theorem Hub.alike_fired (h : Hub) (s : Nat) : (h.timeTo h.root h.stime s).Alike stepFields stepParts (h.fired s) := by
  have outputs (u : Hub) : u.Alike stepFields stepParts (evoAll.foldl (fun h n => h.evoStepped (s / 8) n) u) :=
    Hub.alike_foldl evoAll (fun v n m => (Hub.alike_evoStepped v (s / 8) n).mono (steppedFields_subset m)
      (by simp [stepParts, swapParts])) u
  exact (outputs _).next (Hub.alike_fireTimers ..) (by simp) (by simp [stepParts, swapParts])

theorem Hub.fired_steep (up : h.pw.steep = false) (s : Nat) : (h.fired s).pw.steep = false := by
  rw [(Hub.alike_fired h s).pw (by simp [stepParts, swapParts]), (Hub.alike_timeTo ..).pw (by simp), up]

theorem Hub.alike_stepTo (up : h.pw.steep = false) (s : Nat) : (h.timeTo h.root h.stime s).Alike stepFields stepParts
    (h.stepTo s) := by
  rw [Hub.stepTo_eq]
  exact (Hub.alike_fired h s).next (Hub.alike_grantSwap (Hub.fired_steep up s)) (by simp [stepFields]) (by simp [stepParts])

theorem Hub.stepTo_stime (up : h.pw.steep = false) (s : Nat) : (h.stepTo s).stime = s :=
  (Hub.alike_stepTo up s).stime (by simp [stepParts, swapParts])

theorem Hub.stepTo_ports (up : h.pw.steep = false) (s : Nat) : (h.stepTo s).tm.ports = h.tm.ports := by
  have outputs (u : Hub) : (evoAll.foldl (fun h n => h.evoStepped (s / 8) n) u).tm.ports = u.tm.ports :=
    foldl_keeps (fun u : Hub => u.tm.ports) (fun h n => h.evoStepped (s / 8) n) evoAll u fun u n => Hub.evoStepped_ports ..
  rw [Hub.stepTo_eq, (Hub.alike_grantSwap (Hub.fired_steep up s)).tm (by simp [swapParts]), Hub.fired,
    (Hub.alike_fireTimers ..).tm (by simp), outputs, Hub.timeTo_ports]

/-- A word that no step of station time reaches. -/
theorem Hub.stepTo_rd (up : h.pw.steep = false) (s : Nat) {a : Nat} (off : (word a).off stepFields = true) :
    (h.stepTo s).rd a = h.rd a := by
  have slot : (word a).off [] = true := by simpa [RF.off] using (Bool.and_eq_true_iff.mp off).1
  exact ((Hub.alike_stepTo up s).rd off).trans ((Hub.alike_timeTo ..).rd slot)

/-! ### A backward set (R514) -/

theorem Hub.tm_of_blot {S : List Part} {t : Hub} (e : t.blot S = h.blot S) (out : Part.tm ∉ S := by simp) : t.tm = h.tm := by
  simpa [Hub.blot, out] using congrArg Hub.tm e

theorem Hub.dropHolds_tm (h : Hub) (cause : Nat) : (h.dropHolds cause).tm = h.tm := by
  have dropped (u : Hub) (o q : Nat) (c : Cls) (arr : Option Port) (k : Packet) : ((u.count o q c cause).creditBack arr k).tm
      = u.tm :=
    Hub.tm_of_blot (S := [.regs, .err, .fab, .pw, .links])
      ((Hub.creditBack_blot _ _ _ (by simp)).trans (Hub.count_blot _ _ _ _ _ (by simp) (by simp) (by simp) (by simp)))
  unfold Hub.dropHolds
  exact foldl_keeps Hub.tm _ _ _ fun u e => foldl_keeps Hub.tm _ _ _ fun v x => dropped ..

theorem Hub.emptyQueue_tm (h : Hub) (o q cause : Nat) : (h.emptyQueue o q cause).tm = h.tm :=
  Hub.tm_of_blot (S := [.regs, .out, .mem, .links, .err, .fab, .pw])
    ((Hub.purge_blot _ _ _ _ _ (by simp) (by simp) (by simp) (by simp) (by simp) (by simp)).trans
      (Hub.cutOff_blot _ _ _ _ (by simp) (by simp) (by simp) (by simp) (by simp) (by simp)))

theorem Hub.setPol_tm (h : Hub) (n : Nat) (x : Pol) : (h.setPol n x).tm = h.tm := rfl

/-- An output as a backward set leaves it: its schedule and pulse end, its transitions are gone. -/
def Hub.outputSettled (h : Hub) (n : Nat) : Hub :=
  if (h.evo n).sched.isSome then (h.evoHalt n).put (R.TIME_EVO_STATUS_LATE n) 1
  else if (h.evo n).pulseEnd.isSome then h.evoHalt n
  else h.setEvo n { h.evo n with queue := [] }

theorem Hub.outputSettled_ports (h : Hub) (n : Nat) : (h.outputSettled n).tm.ports = h.tm.ports := by
  unfold Hub.outputSettled
  split
  · rw [Hub.put_tm]; exact Hub.setEvo_ports ..
  · split <;> exact Hub.setEvo_ports ..

theorem Hub.settleTimes_ports (h : Hub) (s : Nat) : (h.settleTimes s).tm.ports = h.tm.ports := by
  unfold Hub.settleTimes
  extract_lets policed fired halted dropped
  have policed' : policed.tm = h.tm := foldl_keeps Hub.tm _ _ _ fun u n => Hub.setPol_tm ..
  have fired' : fired.tm = h.tm := ((Hub.alike_fireTimers ..).tm (by simp)).trans policed'
  have settled : halted = evoAll.foldl Hub.outputSettled fired := rfl
  have halted' : halted.tm.ports = fired.tm.ports := by
    rw [settled]
    exact foldl_keeps (fun u : Hub => u.tm.ports) Hub.outputSettled evoAll fired fun u n => Hub.outputSettled_ports ..
  have dropped' : dropped.tm = halted.tm := Hub.dropHolds_tm ..
  have emptied (l : List Nat) : (l.foldl (fun h k => h.emptyQueue (k / 16384) (k % 16384) 6) dropped).tm = dropped.tm :=
    foldl_keeps Hub.tm _ _ _ fun u k => Hub.emptyQueue_tm ..
  rw [emptied, dropped', halted', fired']

/-- The waits for a start in station time change registers and the frame clock only. -/
theorem Hub.restartWaits_reach (h : Hub) : h.restartWaits.blot [.regs, .usb] = h.blot [.regs, .usb] := by
  have heads (u : Hub) (i : Nat) : (u.dspTimeSet i).blot [.regs, .usb] = u.blot [.regs, .usb] := by
    unfold Hub.dspTimeSet
    split
    · exact (Hub.wr_blot _ _ _ (by simp)).trans (Hub.wr_blot _ _ _ (by simp))
    · rfl
  have started : ([0, 1].foldl Hub.dspTimeSet h).blot [.regs, .usb] = h.blot [.regs, .usb] := (heads _ 1).trans (heads h 0)
  unfold Hub.restartWaits
  extract_lets u start based
  split
  · exact (Hub.usb_replaced _ _ (by simp)).trans
      (((Hub.wr_blot _ _ _ (by simp)).trans (Hub.wr_blot _ _ _ (by simp))).trans started)
  · exact started

/-- The first setting of station time: whichever way it moves, the markers of the ports stay. -/
theorem Hub.setTime_eq (up : h.pw.steep = false) (s : Nat) : ∃ u : Hub, u.stime = s ∧ u.tm.ports = h.tm.ports
    ∧ h.setTime s = (u.setErr 0).put R.TIME_STATUS_VALID 1 := by
  unfold Hub.setTime
  by_cases back : s < h.stime
  · have waits := Hub.restartWaits_reach ((h.settleTimes s).timeTo h.root h.stime s)
    refine ⟨_, ?_, ?_, by rw [if_pos back]⟩
    · simpa [Hub.blot, Hub.timeTo] using congrArg Hub.stime waits
    · rw [Hub.tm_of_blot waits, Hub.timeTo_ports, Hub.settleTimes_ports]
  · have recorded := Hub.alike_wr h A.TIME_STEP_LAST (W (min (2 ^ 32 - 1) ((s - h.stime) / 8)))
    have calm : (h.recordStep (s - h.stime)).pw.steep = false := (recorded.pw (by simp)).symm ▸ up
    exact ⟨_, Hub.stepTo_stime calm s, (Hub.stepTo_ports calm s).trans (congrArg TimeState.ports (recorded.tm (by simp))),
      by rw [if_neg back]⟩

end

end Sys2Proof.Machine
end

section
/-! SUPPORT. Time markers and hop delay (O15): what each command does where its conditions hold (R122–R130, R141). -/

open Sys2Proof Sys2Proof.Machine

namespace Sys2Proof.Machine

section
variable {h : Hub} {p : Port}

/-! ### Time markers (R122–R126) -/

theorem exec_timeMarkerReceived (v : BitVec 64) (e : Bool) (res : PerPort Nat) (s : State) :
    exec (.timeMarkerReceived p v e res) s = s.upd (fun h => h.markerReceived p v.toNat e res) := rfl

theorem becomes_timeMarkerReceived_down {v : BitVec 64} {e : Bool} {res : PerPort Nat} (awake : h.awake = true)
    (down : h.up p = false) :
    becomes (.timeMarkerReceived p v e res) h h :=
  becomes_of_eq (f := fun h => h.markerReceived p v.toNat e res) awake (if_pos down) (exec_timeMarkerReceived v e res)

theorem becomes_timeMarkerReceived_erased {v : BitVec 64} {res : PerPort Nat} (awake : h.awake = true) (up : h.up p = true) :
    becomes (.timeMarkerReceived p v true res) h (h.bump R.TIME_MARK_BAD) :=
  becomes_of_eq (f := fun h => h.markerReceived p v.toNat true res) awake
    ((if_neg (by simp [up])).trans (if_pos rfl)) (exec_timeMarkerReceived v true res)

/-- The first marker of a port that is not the selected candidate's is accepted and passed on. -/
theorem does_timeMarkerReceived_first {v : BitVec 64} {res : PerPort Nat} (awake : h.awake = true) (up : h.up p = true)
    (first : (h.tm.ports.at p).mark = none) (other : h.selPort ≠ some p) :
    does (.timeMarkerReceived p v false res) h (fun t => (t.tm.ports.at p).mark = some ⟨v.toNat, h.root⟩
      ∧ (t.tm.ports.at p).badRun = []
      ∧ t = { h with
          regs := t.regs, mem := t.mem, out := t.out, links := t.links, err := t.err, fab := t.fab, sch := t.sch, tm := t.tm
          tun := t.tun, usb := t.usb }) := by
  have accept : (h.tm.ports.at p).checkMark ⟨v.toNat, h.root⟩ = .accept := by
    unfold TimePort.checkMark
    simp only [first]
  have marks := (Hub.markerReceived_accept res up accept).trans (if_neg fun both => other both.1)
  refine does_of_eq (f := fun h => h.markerReceived p v.toNat false res) awake marks (exec_timeMarkerReceived v false res)
      ⟨?_, ?_, ?_⟩
  · rw [Hub.marked_at]
  · rw [Hub.marked_at]
  · simpa using Hub.of_blot (Hub.blot_mono (h.alike_marked p v.toNat res).blot
      (T := [.regs, .mem, .out, .links, .err, .fab, .sch, .tm, .tun, .usb]) (by simp [markedParts]))

/-- What an accepted marker of the selected and calibrated candidate is held against. -/
theorem Hub.discipline_marked (res : PerPort Nat) (v : Nat) : (h.marked p v res).discipline p v =
    let u := (h.marked p v res).wr A.TIME_MARK_ERR (W (unsigned 32 ((v + h.delay p : Nat) - h.stime : Int)))
    if h.on R.TIME_STATUS_VALID = false then u.setTime (v + h.delay p)
    else if (markTol : Int) < ((v + h.delay p : Nat) : Int) - h.stime then
      ((u.recordStep (v + h.delay p - h.stime)).stepTo (v + h.delay p)).setErr 0
    else u.setErr (((v + h.delay p : Nat) : Int) - h.stime) := by
  have valid (w : Word) : ((h.marked p v res).wr A.TIME_MARK_ERR w).on R.TIME_STATUS_VALID = h.on R.TIME_STATUS_VALID := by
    rw [(Hub.alike_wr ..).on (by decide), h.marked_valid]
  have stime (w : Word) : ((h.marked p v res).wr A.TIME_MARK_ERR w).stime = h.stime :=
    ((Hub.alike_wr ..).stime (by simp)).trans (h.marked_stime p v res)
  unfold Hub.discipline
  simp only [h.marked_delay, h.marked_stime, valid, stime]

/-- An accepted marker of the selected and calibrated candidate disciplines station time. -/
theorem Hub.markerReceived_disciplines {v : Nat} (res : PerPort Nat) (up : h.up p = true)
    (accept : (h.tm.ports.at p).checkMark ⟨v, h.root⟩ = .accept) (sel : h.selPort = some p) (calibrated : h.calibrated p = true) :
    h.markerReceived p v false res = (h.marked p v res).discipline p v :=
  (Hub.markerReceived_accept res up accept).trans (if_pos ⟨sel, calibrated⟩)

/-- The hub with an accepted marker's error shown. -/
def Hub.compared (h : Hub) (p : Port) (v : Nat) (res : PerPort Nat) : Hub :=
  (h.marked p v res).wr A.TIME_MARK_ERR (W (unsigned 32 ((v + h.delay p : Nat) - h.stime : Int)))

theorem Hub.compared_mark (h : Hub) (p : Port) (v : Nat) (res : PerPort Nat) :
    ((h.compared p v res).tm.ports.at p).mark = some ⟨v, h.root⟩ := by
  rw [Hub.compared, (Hub.alike_wr ..).tm (by simp), Hub.marked_at]

theorem Hub.compared_steep (up : h.pw.steep = false) (p : Port) (v : Nat) (res : PerPort Nat) :
    (h.compared p v res).pw.steep = false := by
  rw [Hub.compared, (Hub.alike_wr ..).pw (by simp), (h.alike_marked p v res).pw (by simp [markedParts]), up]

◆ ◆ ◆

HOW TO COMPLETE THIS TASK: Once you reach the line with "waits, Hub.timeTo_ports, Hub.settleTimes_ports]" in the data above, copy it and every line after it exactly, up to and including the line with "becomes_of_eq (f := fun h => h.markerReceived p v.toNat e".

RESPONSE BELOW:
    · rw [Hub.tm_of_blot waits, Hub.timeTo_ports, Hub.settleTimes_ports]
  · have recorded := Hub.alike_wr h A.TIME_STEP_LAST (W (min (2 ^ 32 - 1) ((s - h.stime) / 8)))
    have calm : (h.recordStep (s - h.stime)).pw.steep = false := (recorded.pw (by simp)).symm ▸ up
    exact ⟨_, Hub.stepTo_stime calm s, (Hub.stepTo_ports calm s).trans (congrArg TimeState.ports (recorded.tm (by simp))),
      by rw [if_neg back]⟩

end

end Sys2Proof.Machine
end

section
/-! SUPPORT. Time markers and hop delay (O15): what each command does where its conditions hold (R122–R130, R141). -/

open Sys2Proof Sys2Proof.Machine

namespace Sys2Proof.Machine

section
variable {h : Hub} {p : Port}

/-! ### Time markers (R122–R126) -/

theorem exec_timeMarkerReceived (v : BitVec 64) (e : Bool) (res : PerPort Nat) (s : State) :
    exec (.timeMarkerReceived p v e res) s = s.upd (fun h => h.markerReceived p v.toNat e res) := rfl

theorem becomes_timeMarkerReceived_down {v : BitVec 64} {e : Bool} {res : PerPort Nat} (awake : h.awake = true)
    (down : h.up p = false) :
    becomes (.timeMarkerReceived p v e res) h h :=
  becomes_of_eq (f := fun h => h.markerReceived p v.toNat e res) awake (if_pos down) (exec_timeMarkerReceived v e res)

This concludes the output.